In October 2018, Quillette published a Mchangama article about the decline of free speech in cyberspace, pointing to recent policies changes by Facebook and Twitter, which had previously been strong advocates of free speech. He noted that these companies had previously adopted the American model 'viewpoint diversity' but then switched to the European model of "'balancing' free speech against competing interests". He noted the various inconsistencies in the application of such rules, such as the ban on denying the Holocaust while denying the Armenian genocide remains tolerated.
In December 2018, Mchangama wrote with alarm about the proposal by President Donald Trump that news and entertainment critical of him "should be tested in the courts." Mchangama wrote that "Trump’s constant attacks against the media may be eroding the very popular support" for the legal protection of free speech.
In support of his views, Mchangama has made numerous speeches and public appearances and given many interviews.

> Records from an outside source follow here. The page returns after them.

-- ==== Sys2Proof/Laws/State.lean ====
section
/-! SUPPORT. What each named update of the record leaves in each field: one lemma per field per update, true by
definition, so that no proof unfolds an update. -/

namespace Sys2Proof.Machine


/-! ### answerRead -/

@[simp] theorem answerRead_key (v : Word) (s : State) : (answerRead v s).key = s.key := rfl
@[simp] theorem answerRead_actCycles (v : Word) (s : State) : (answerRead v s).actCycles = s.actCycles := rfl
@[simp] theorem answerRead_actOrder (v : Word) (s : State) : (answerRead v s).actOrder = s.actOrder := rfl
@[simp] theorem answerRead_cfgValid (v : Word) (s : State) : (answerRead v s).cfgValid = s.cfgValid := rfl
@[simp] theorem answerRead_v0 (v : Word) (s : State) : (answerRead v s).v0 = s.v0 := rfl
@[simp] theorem answerRead_v1 (v : Word) (s : State) : (answerRead v s).v1 = s.v1 := rfl
@[simp] theorem answerRead_sum (v : Word) (s : State) : (answerRead v s).sum = s.sum := rfl
@[simp] theorem answerRead_cnt (v : Word) (s : State) : (answerRead v s).cnt = s.cnt := rfl
@[simp] theorem answerRead_dir (v : Word) (s : State) : (answerRead v s).dir = s.dir := rfl
@[simp] theorem answerRead_fsm (v : Word) (s : State) : (answerRead v s).fsm = s.fsm := rfl
@[simp] theorem answerRead_bbuf (v : Word) (s : State) : (answerRead v s).bbuf = s.bbuf := rfl
@[simp] theorem answerRead_bcount (v : Word) (s : State) : (answerRead v s).bcount = s.bcount := rfl
@[simp] theorem answerRead_wbuf (v : Word) (s : State) : (answerRead v s).wbuf = s.wbuf := rfl
@[simp] theorem answerRead_wcount (v : Word) (s : State) : (answerRead v s).wcount = s.wcount := rfl
@[simp] theorem answerRead_outW0 (v : Word) (s : State) : (answerRead v s).outW0 = s.outW0 := rfl
@[simp] theorem answerRead_outW1 (v : Word) (s : State) : (answerRead v s).outW1 = s.outW1 := rfl
@[simp] theorem answerRead_outB0 (v : Word) (s : State) : (answerRead v s).outB0 = s.outB0 := rfl
@[simp] theorem answerRead_outB1 (v : Word) (s : State) : (answerRead v s).outB1 = s.outB1 := rfl
@[simp] theorem answerRead_cmdLast (v : Word) (s : State) : (answerRead v s).cmdLast = s.cmdLast := rfl
@[simp] theorem answerRead_configOrder (v : Word) (s : State) : (answerRead v s).configOrder = s.configOrder := rfl
@[simp] theorem answerRead_configIrqEn (v : Word) (s : State) : (answerRead v s).configIrqEn = s.configIrqEn := rfl
@[simp] theorem answerRead_cyclesIn (v : Word) (s : State) : (answerRead v s).cyclesIn = s.cyclesIn := rfl
@[simp] theorem answerRead_done (v : Word) (s : State) : (answerRead v s).done = s.done := rfl
@[simp] theorem answerRead_err (v : Word) (s : State) : (answerRead v s).err = s.err := rfl
@[simp] theorem answerRead_ovr (v : Word) (s : State) : (answerRead v s).ovr = s.ovr := rfl
@[simp] theorem answerRead_errcode (v : Word) (s : State) : (answerRead v s).errcode = s.errcode := rfl
@[simp] theorem answerRead_pending (v : Word) (s : State) : (answerRead v s).pending = s.pending := rfl
@[simp] theorem answerRead_readLog (v : Word) (s : State) : (answerRead v s).readLog = v :: s.readLog := rfl

/-! ### beginCommand -/

@[simp] theorem beginCommand_key (c : Word) (s : State) : (beginCommand c s).key = s.key := rfl
@[simp] theorem beginCommand_actCycles (c : Word) (s : State) : (beginCommand c s).actCycles = s.actCycles := rfl
@[simp] theorem beginCommand_actOrder (c : Word) (s : State) : (beginCommand c s).actOrder = s.actOrder := rfl
@[simp] theorem beginCommand_cfgValid (c : Word) (s : State) : (beginCommand c s).cfgValid = s.cfgValid := rfl
@[simp] theorem beginCommand_v0 (c : Word) (s : State) : (beginCommand c s).v0 = s.v0 := rfl
@[simp] theorem beginCommand_v1 (c : Word) (s : State) : (beginCommand c s).v1 = s.v1 := rfl
@[simp] theorem beginCommand_sum (c : Word) (s : State) : (beginCommand c s).sum = s.sum := rfl
@[simp] theorem beginCommand_cnt (c : Word) (s : State) : (beginCommand c s).cnt = s.cnt := rfl
@[simp] theorem beginCommand_dir (c : Word) (s : State) : (beginCommand c s).dir = s.dir := rfl
@[simp] theorem beginCommand_fsm (c : Word) (s : State) : (beginCommand c s).fsm = s.fsm := rfl
@[simp] theorem beginCommand_bbuf (c : Word) (s : State) : (beginCommand c s).bbuf = s.bbuf := rfl
@[simp] theorem beginCommand_bcount (c : Word) (s : State) : (beginCommand c s).bcount = s.bcount := rfl
@[simp] theorem beginCommand_wbuf (c : Word) (s : State) : (beginCommand c s).wbuf = s.wbuf := rfl
@[simp] theorem beginCommand_wcount (c : Word) (s : State) : (beginCommand c s).wcount = s.wcount := rfl
@[simp] theorem beginCommand_outW0 (c : Word) (s : State) : (beginCommand c s).outW0 = s.outW0 := rfl
@[simp] theorem beginCommand_outW1 (c : Word) (s : State) : (beginCommand c s).outW1 = s.outW1 := rfl
@[simp] theorem beginCommand_outB0 (c : Word) (s : State) : (beginCommand c s).outB0 = s.outB0 := rfl
@[simp] theorem beginCommand_outB1 (c : Word) (s : State) : (beginCommand c s).outB1 = s.outB1 := rfl
@[simp] theorem beginCommand_cmdLast (c : Word) (s : State) : (beginCommand c s).cmdLast = c := rfl
@[simp] theorem beginCommand_configOrder (c : Word) (s : State) : (beginCommand c s).configOrder = s.configOrder := rfl
@[simp] theorem beginCommand_configIrqEn (c : Word) (s : State) : (beginCommand c s).configIrqEn = s.configIrqEn := rfl
@[simp] theorem beginCommand_cyclesIn (c : Word) (s : State) : (beginCommand c s).cyclesIn = s.cyclesIn := rfl
@[simp] theorem beginCommand_done (c : Word) (s : State) : (beginCommand c s).done = false := rfl
@[simp] theorem beginCommand_err (c : Word) (s : State) : (beginCommand c s).err = s.err := rfl
@[simp] theorem beginCommand_ovr (c : Word) (s : State) : (beginCommand c s).ovr = s.ovr := rfl
@[simp] theorem beginCommand_errcode (c : Word) (s : State) : (beginCommand c s).errcode = s.errcode := rfl
@[simp] theorem beginCommand_pending (c : Word) (s : State) : (beginCommand c s).pending = s.pending := rfl
@[simp] theorem beginCommand_readLog (c : Word) (s : State) : (beginCommand c s).readLog = s.readLog := rfl

/-! ### raiseErr -/

@[simp] theorem raiseErr_key (e : CommandError) (s : State) : (raiseErr e s).key = s.key := rfl
@[simp] theorem raiseErr_actCycles (e : CommandError) (s : State) : (raiseErr e s).actCycles = s.actCycles := rfl
@[simp] theorem raiseErr_actOrder (e : CommandError) (s : State) : (raiseErr e s).actOrder = s.actOrder := rfl
@[simp] theorem raiseErr_cfgValid (e : CommandError) (s : State) : (raiseErr e s).cfgValid = s.cfgValid := rfl
@[simp] theorem raiseErr_v0 (e : CommandError) (s : State) : (raiseErr e s).v0 = s.v0 := rfl
@[simp] theorem raiseErr_v1 (e : CommandError) (s : State) : (raiseErr e s).v1 = s.v1 := rfl
@[simp] theorem raiseErr_sum (e : CommandError) (s : State) : (raiseErr e s).sum = s.sum := rfl
@[simp] theorem raiseErr_cnt (e : CommandError) (s : State) : (raiseErr e s).cnt = s.cnt := rfl
@[simp] theorem raiseErr_dir (e : CommandError) (s : State) : (raiseErr e s).dir = s.dir := rfl
@[simp] theorem raiseErr_fsm (e : CommandError) (s : State) : (raiseErr e s).fsm = s.fsm := rfl
@[simp] theorem raiseErr_bbuf (e : CommandError) (s : State) : (raiseErr e s).bbuf = s.bbuf := rfl
@[simp] theorem raiseErr_bcount (e : CommandError) (s : State) : (raiseErr e s).bcount = s.bcount := rfl
@[simp] theorem raiseErr_wbuf (e : CommandError) (s : State) : (raiseErr e s).wbuf = s.wbuf := rfl
@[simp] theorem raiseErr_wcount (e : CommandError) (s : State) : (raiseErr e s).wcount = s.wcount := rfl
@[simp] theorem raiseErr_outW0 (e : CommandError) (s : State) : (raiseErr e s).outW0 = s.outW0 := rfl
@[simp] theorem raiseErr_outW1 (e : CommandError) (s : State) : (raiseErr e s).outW1 = s.outW1 := rfl
@[simp] theorem raiseErr_outB0 (e : CommandError) (s : State) : (raiseErr e s).outB0 = s.outB0 := rfl
@[simp] theorem raiseErr_outB1 (e : CommandError) (s : State) : (raiseErr e s).outB1 = s.outB1 := rfl
@[simp] theorem raiseErr_cmdLast (e : CommandError) (s : State) : (raiseErr e s).cmdLast = s.cmdLast := rfl
@[simp] theorem raiseErr_configOrder (e : CommandError) (s : State) : (raiseErr e s).configOrder = s.configOrder := rfl
@[simp] theorem raiseErr_configIrqEn (e : CommandError) (s : State) : (raiseErr e s).configIrqEn = s.configIrqEn := rfl
@[simp] theorem raiseErr_cyclesIn (e : CommandError) (s : State) : (raiseErr e s).cyclesIn = s.cyclesIn := rfl
@[simp] theorem raiseErr_done (e : CommandError) (s : State) : (raiseErr e s).done = true := rfl
@[simp] theorem raiseErr_err (e : CommandError) (s : State) : (raiseErr e s).err = true := rfl
@[simp] theorem raiseErr_ovr (e : CommandError) (s : State) : (raiseErr e s).ovr = s.ovr := rfl
@[simp] theorem raiseErr_errcode (e : CommandError) (s : State) : (raiseErr e s).errcode = e.code := rfl
@[simp] theorem raiseErr_pending (e : CommandError) (s : State) : (raiseErr e s).pending = s.pending := rfl
@[simp] theorem raiseErr_readLog (e : CommandError) (s : State) : (raiseErr e s).readLog = s.readLog := rfl

/-! ### succeed -/

@[simp] theorem succeed_key (s : State) : (succeed s).key = s.key := rfl
@[simp] theorem succeed_actCycles (s : State) : (succeed s).actCycles = s.actCycles := rfl
@[simp] theorem succeed_actOrder (s : State) : (succeed s).actOrder = s.actOrder := rfl
@[simp] theorem succeed_cfgValid (s : State) : (succeed s).cfgValid = s.cfgValid := rfl
@[simp] theorem succeed_v0 (s : State) : (succeed s).v0 = s.v0 := rfl
@[simp] theorem succeed_v1 (s : State) : (succeed s).v1 = s.v1 := rfl
@[simp] theorem succeed_sum (s : State) : (succeed s).sum = s.sum := rfl
@[simp] theorem succeed_cnt (s : State) : (succeed s).cnt = s.cnt := rfl
@[simp] theorem succeed_dir (s : State) : (succeed s).dir = s.dir := rfl
@[simp] theorem succeed_fsm (s : State) : (succeed s).fsm = s.fsm := rfl
@[simp] theorem succeed_bbuf (s : State) : (succeed s).bbuf = s.bbuf := rfl
@[simp] theorem succeed_bcount (s : State) : (succeed s).bcount = s.bcount := rfl
@[simp] theorem succeed_wbuf (s : State) : (succeed s).wbuf = s.wbuf := rfl
@[simp] theorem succeed_wcount (s : State) : (succeed s).wcount = s.wcount := rfl
@[simp] theorem succeed_outW0 (s : State) : (succeed s).outW0 = s.outW0 := rfl
@[simp] theorem succeed_outW1 (s : State) : (succeed s).outW1 = s.outW1 := rfl
@[simp] theorem succeed_outB0 (s : State) : (succeed s).outB0 = s.outB0 := rfl
@[simp] theorem succeed_outB1 (s : State) : (succeed s).outB1 = s.outB1 := rfl
@[simp] theorem succeed_cmdLast (s : State) : (succeed s).cmdLast = s.cmdLast := rfl
@[simp] theorem succeed_configOrder (s : State) : (succeed s).configOrder = s.configOrder := rfl
@[simp] theorem succeed_configIrqEn (s : State) : (succeed s).configIrqEn = s.configIrqEn := rfl
@[simp] theorem succeed_cyclesIn (s : State) : (succeed s).cyclesIn = s.cyclesIn := rfl
@[simp] theorem succeed_done (s : State) : (succeed s).done = true := rfl
@[simp] theorem succeed_err (s : State) : (succeed s).err = false := rfl
@[simp] theorem succeed_ovr (s : State) : (succeed s).ovr = s.ovr := rfl
@[simp] theorem succeed_errcode (s : State) : (succeed s).errcode = 0#4 := rfl
@[simp] theorem succeed_pending (s : State) : (succeed s).pending = s.pending := rfl
@[simp] theorem succeed_readLog (s : State) : (succeed s).readLog = s.readLog := rfl

/-! ### dropCommand -/

@[simp] theorem dropCommand_key (s : State) : (dropCommand s).key = s.key := rfl
@[simp] theorem dropCommand_actCycles (s : State) : (dropCommand s).actCycles = s.actCycles := rfl
@[simp] theorem dropCommand_actOrder (s : State) : (dropCommand s).actOrder = s.actOrder := rfl
@[simp] theorem dropCommand_cfgValid (s : State) : (dropCommand s).cfgValid = s.cfgValid := rfl
@[simp] theorem dropCommand_v0 (s : State) : (dropCommand s).v0 = s.v0 := rfl
@[simp] theorem dropCommand_v1 (s : State) : (dropCommand s).v1 = s.v1 := rfl
@[simp] theorem dropCommand_sum (s : State) : (dropCommand s).sum = s.sum := rfl
@[simp] theorem dropCommand_cnt (s : State) : (dropCommand s).cnt = s.cnt := rfl
@[simp] theorem dropCommand_dir (s : State) : (dropCommand s).dir = s.dir := rfl
@[simp] theorem dropCommand_fsm (s : State) : (dropCommand s).fsm = s.fsm := rfl
@[simp] theorem dropCommand_bbuf (s : State) : (dropCommand s).bbuf = s.bbuf := rfl
@[simp] theorem dropCommand_bcount (s : State) : (dropCommand s).bcount = s.bcount := rfl
@[simp] theorem dropCommand_wbuf (s : State) : (dropCommand s).wbuf = s.wbuf := rfl
@[simp] theorem dropCommand_wcount (s : State) : (dropCommand s).wcount = s.wcount := rfl
@[simp] theorem dropCommand_outW0 (s : State) : (dropCommand s).outW0 = s.outW0 := rfl
@[simp] theorem dropCommand_outW1 (s : State) : (dropCommand s).outW1 = s.outW1 := rfl
@[simp] theorem dropCommand_outB0 (s : State) : (dropCommand s).outB0 = s.outB0 := rfl
@[simp] theorem dropCommand_outB1 (s : State) : (dropCommand s).outB1 = s.outB1 := rfl
@[simp] theorem dropCommand_cmdLast (s : State) : (dropCommand s).cmdLast = s.cmdLast := rfl
@[simp] theorem dropCommand_configOrder (s : State) : (dropCommand s).configOrder = s.configOrder := rfl
@[simp] theorem dropCommand_configIrqEn (s : State) : (dropCommand s).configIrqEn = s.configIrqEn := rfl
@[simp] theorem dropCommand_cyclesIn (s : State) : (dropCommand s).cyclesIn = s.cyclesIn := rfl
@[simp] theorem dropCommand_done (s : State) : (dropCommand s).done = s.done := rfl
@[simp] theorem dropCommand_err (s : State) : (dropCommand s).err = s.err := rfl
@[simp] theorem dropCommand_ovr (s : State) : (dropCommand s).ovr = true := rfl
@[simp] theorem dropCommand_errcode (s : State) : (dropCommand s).errcode = s.errcode := rfl
@[simp] theorem dropCommand_pending (s : State) : (dropCommand s).pending = s.pending := rfl
@[simp] theorem dropCommand_readLog (s : State) : (dropCommand s).readLog = s.readLog := rfl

At the 2011 Oslo Freedom Forum Mchangama gave an address titled The West's attack on free speech."
In 2018, he was a guest on the podcast The Fifth Column.

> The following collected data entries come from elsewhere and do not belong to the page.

theorem exec_transition {s t : State} {i : Instr} (h : s.AccessIsNext i) (ht : exec i (popTurn s) = .next t) :
    Transition s t := by
  cases hi : issuesCommand i with
  | false => exact .other i hi ht
  | true =>
    cases hfsm : s.fsm with
    | idle => exact .accepted i h hi hfsm ht
    | run =>
      rw [exec_command_run (s := popTurn s) hi hfsm] at ht
      cases ht
      exact .dropped i h hi hfsm rfl

/-- Every step that answers a next state is one of the seven transitions. -/
theorem step_transition {s t : State} (h : step s = .next t) : Transition s t := by
  rcases step_next_cases h with ⟨hp, rfl⟩ | ⟨rest, hp, rfl⟩ | ⟨rest, hp, rfl⟩ | ⟨a, rest, i, hp, hd, ht⟩
  · simpa only [popTurn_of_nil hp] using engineTurn_transition (.inl hp)
  · simpa only [popTurn_of_cons hp] using engineTurn_transition (.inr ⟨rest, hp⟩)
  · exact .reset ⟨rest, hp⟩ (by rw [popTurn_of_cons hp])
  · exact exec_transition ⟨a, rest, hp, hd⟩ (by rw [popTurn_of_cons hp]; exact ht)

/-! ### The invariants of R55 -/

/-- Settles O47: reset leaves FSM IDLE and no configuration, so only (c) says anything, and it reads ERR = 0 and
ERRCODE = 0. -/
theorem resetSatisfiesTheInvariants : Obligations.ResetSatisfiesTheInvariants := by
  unfold Obligations.ResetSatisfiesTheInvariants
  decide

/-- Reset, with any turns to come (log entry 1). -/
theorem reset_inv (l : List Turn) : State.Inv { State.reset with pending := l } :=
  resetSatisfiesTheInvariants.1

/-- R55 speaks of nothing that a host access without a command word may change, but for DONE, which it only lowers. -/
theorem exec_other_keeps_inv {i : Instr} {s t : State} (hi : issuesCommand i = false) (h : exec i s = .next t)
    (hs : s.Inv) : t.Inv := by
  obtain ⟨ht, hdone, -⟩ := exec_other hi h
  obtain ⟨hrun, hcycles, herr, hcnt⟩ := hs
  rw [ht]
  refine ⟨fun hfsm => ?_, hcycles, herr, hcnt⟩
  obtain ⟨hd, he, hv⟩ := hrun hfsm
  exact ⟨Bool.eq_false_iff.2 fun h => by simp [hdone h] at hd, he, hv⟩

/-- A command accepted while IDLE starts a run only under a configuration that was legal when it was installed. -/
theorem exec_accepted_keeps_inv {i : Instr} {s t : State} (hi : issuesCommand i = true) (hfsm : s.fsm = .idle)
    (h : exec i s = .next t) (hs : s.Inv) : t.Inv := by
  obtain ⟨-, hcycles, -, -⟩ := hs
  rcases exec_command_outcomes hi hfsm h with ⟨e, _, _, _, rfl⟩ | ⟨_, _, rfl⟩ | ⟨_, hlegal, _, _, _, _, rfl⟩ |
    ⟨_, hvalid, _, _, _, _, _, _, rfl⟩
  · exact ⟨by simp [hfsm], hcycles, by simp [e.code_ne_zero], by simp [hfsm]⟩
  · exact ⟨by simp [hfsm], hcycles, by simp, by simp [hfsm]⟩
  · have hle := (legalCycles_iff _).1 hlegal
    exact ⟨by simp [hfsm], fun _ => ⟨hle.1, by simpa using Nat.le_sub_one_of_lt hle.2⟩, by simp, by simp [hfsm]⟩
  · exact ⟨fun _ => ⟨rfl, rfl, hvalid⟩, hcycles, by simp, fun _ => le_rfl⟩

/-- One step keeps (a) to (d) of R55. -/
theorem State.Inv.step {s t : State} (hs : s.Inv) (h : step s = .next t) : t.Inv := by
  cases step_transition h with
  | idleTurn _ _ ht => rw [ht]; exact hs
  | cycle _ hfsm hcnt ht =>
    obtain ⟨hrun, hcycles, herr, hle⟩ := hs
    have hdec : (s.cnt - 1#32).toNat ≤ s.cnt.toNat := by bv_omega
    rw [ht]
    exact ⟨hrun, hcycles, herr, fun _ => hdec.trans (hle hfsm)⟩
  | completion _ _ _ ht =>
    obtain ⟨-, hcycles, herr, -⟩ := hs
    rw [ht]
    exact ⟨by simp, hcycles, herr, by simp⟩
  | reset _ ht => rw [ht]; exact resetSatisfiesTheInvariants.1
  | other _ hi ht => exact exec_other_keeps_inv (s := popTurn s) hi ht hs
  | dropped _ _ _ _ ht => rw [ht]; exact hs
  | accepted _ _ hi hfsm ht => exact exec_accepted_keeps_inv (s := popTurn s) hi hfsm ht hs

/-- Settles O48, by the seven transitions. -/
theorem everyStepKeepsTheInvariants : Obligations.EveryStepKeepsTheInvariants :=
  fun _ _ hs h => hs.step h

/-- What every step keeps, any number of steps keep. -/
theorem State.Inv.runSteps {k : Nat} {s t : State} (hs : s.Inv) (h : runSteps k s = .next t) : t.Inv := by
  induction k generalizing s with
  | zero => cases h; exact hs
  | succ k ih =>
    obtain ⟨u, hu, h⟩ := runSteps_succ_inv h
    exact ih (hs.step hu) h

/-- Settles O49: (a) to (d) by the induction over the steps from reset, (e) by the width of the two counters. -/
theorem everyReachableStateSatisfiesTheInvariants : Obligations.EveryReachableStateSatisfiesTheInvariants := by
  intro k l t h
  obtain ⟨hrun, hcycles, herr, hcnt⟩ := (reset_inv l).runSteps h
  exact ⟨hrun, hcycles, herr, hcnt, Nat.le_of_lt_succ t.bcount.isLt, Nat.le_of_lt_succ t.wcount.isLt⟩

/-! ### Which steps change which register -/

/-- Settles O52: of the seven transitions only a started block command, a completion and a reset touch FSM. -/
theorem fsmChangesOnlyAtStartCompletionAndReset : Obligations.FsmChangesOnlyAtStartCompletionAndReset := by
  intro s t h hne
  cases step_transition h with
  | idleTurn _ _ ht | cycle _ _ _ ht | dropped _ _ _ _ ht => simp [ht] at hne
  | completion hturn hfsm hcnt _ => exact .inr (.inl ⟨hfsm, hcnt, hturn⟩)
  | reset hturn ht =>
    refine .inr (.inr ⟨?_, hturn⟩)
    cases hfsm : s.fsm with
    | run => rfl
    | idle => exact absurd (by rw [ht, hfsm]; rfl) hne
  | other _ hi ht =>
    rw [(exec_other hi ht).1] at hne
    simp at hne
  | accepted i hturn hi hfsm ht =>
    obtain ⟨a, rest, hp, hd⟩ := hturn
    rcases exec_command_outcomes (s := popTurn s) hi hfsm ht with ⟨_, _, _, _, rfl⟩ | ⟨_, _, rfl⟩ |
      ⟨_, _, _, _, _, _, rfl⟩ | ⟨hblock, hvalid, _, _, _, _, _, _, rfl⟩
    · simp at hne
    · simp at hne
    · simp at hne
    · exact .inl ⟨hfsm, a, rest, i, hp, hd, hblock, hvalid, rfl⟩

In October 2018, Spiked (magazine) interviewed Mchangama as his organization was instrumental in having the blasphemy law of the Republic of Ireland abolished by public referendum. Mchangama explained his motivation for focusing on freedom of speech:
I grew up in one of the most liberal, tolerant societies in the world: Denmark. No one ever thought about free speech because it was just as natural as breathing the air. And then we had the cartoon crisis, which was the wake-up call for me. It has shaped both my interest in and understanding of free speech, not only because it was such a dramatic event but also because it dawned on me how vulnerable free speech is.

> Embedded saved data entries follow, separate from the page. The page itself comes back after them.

-- ==== Sys2Proof/Syntax.lean ====
section
/-!
DEFINITION. The syntax: one constructor for each row of spec/opcode_table.json.

Rows 0 to 204 are instructions: a row of a 32-bit short form takes `Short`, any other row takes `Long` (spec/06, R138).
Rows 205 to 315 are the device's own steps and the requests that reach it from outside (spec/95): their arguments name
what the step acts on, or carry what comes from outside the module.
-/
namespace Sys2Proof

/-- Names one entry of the device: its core, strand slot and piece-table position (R29, R288). -/
structure EntryRef where
  core : Nat
  slot : Nat
  pos : Nat
deriving DecidableEq, Repr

In 2019, he participated in a panel discussion at New York University titled Hate speech on social media: is there a way to a more civil discussion.
Also that year, he delivered a presentation in London on the history of free speech at Living Freedom, sponsored by Battle of Ideas.
Clear and Present Danger podcast
From February 2018 to February 2020, Mchangama wrote and narrated a serial podcast, Clear and Present Danger: A History of Free Speech. Among those lauding the podcast is psychologist Steven Pinker, who wrote, "We mustn't allow free speech to fade into a feel-good slogan. It is an unintuitive principle with a rationale that many don't appreciate and a history that many don't know. Mchangama's lucid history of free speech fills that gap and deepens our understanding of this precious concept." Author Jonathan Rauch has said, "Free speech is the most successful social policy ever — and also the most counterintuitive. Jacob Mchangama's delightful podcast series paints vidid portraits of the lives, ideas, and struggles of the people who brought this improbable principle to life." In a review, podcast critic Elena Fernández Collins wrote approvingly: "Mchangama is an excellent historical guide, clear and precise, and with the right sense of drama when needed even though the episode has a practical focus rather than a theological or philosophical one. Interspersed throughout are expert opinion episodes, where Mchangama’s talent at guiding questions leads to a vibrant, insightful talk on a particular aspect of free speech."
At the end of the 40th episode, Mchangama announced that the podcast was ending regular production.
Honors and awards
Mchangama received the 2013 Freedom Prize from the political party Venstre (Denmark) for his involvement in the public debate about rights in Denmark and abroad. In his acceptance speech, Mchangama underscored that freedom and democracy do not come naturally, they need to be fought for as hard in a country like Denmark as in any other part of the world. “No one has won freedom by being silent,” he declared. He has also received the 2015 Jyllands-Posten Free Speech Award, and the 2017 Blixen Award for contributing to freedom of expression.In 2019 he received the Hoerups Debatpris from Politikken.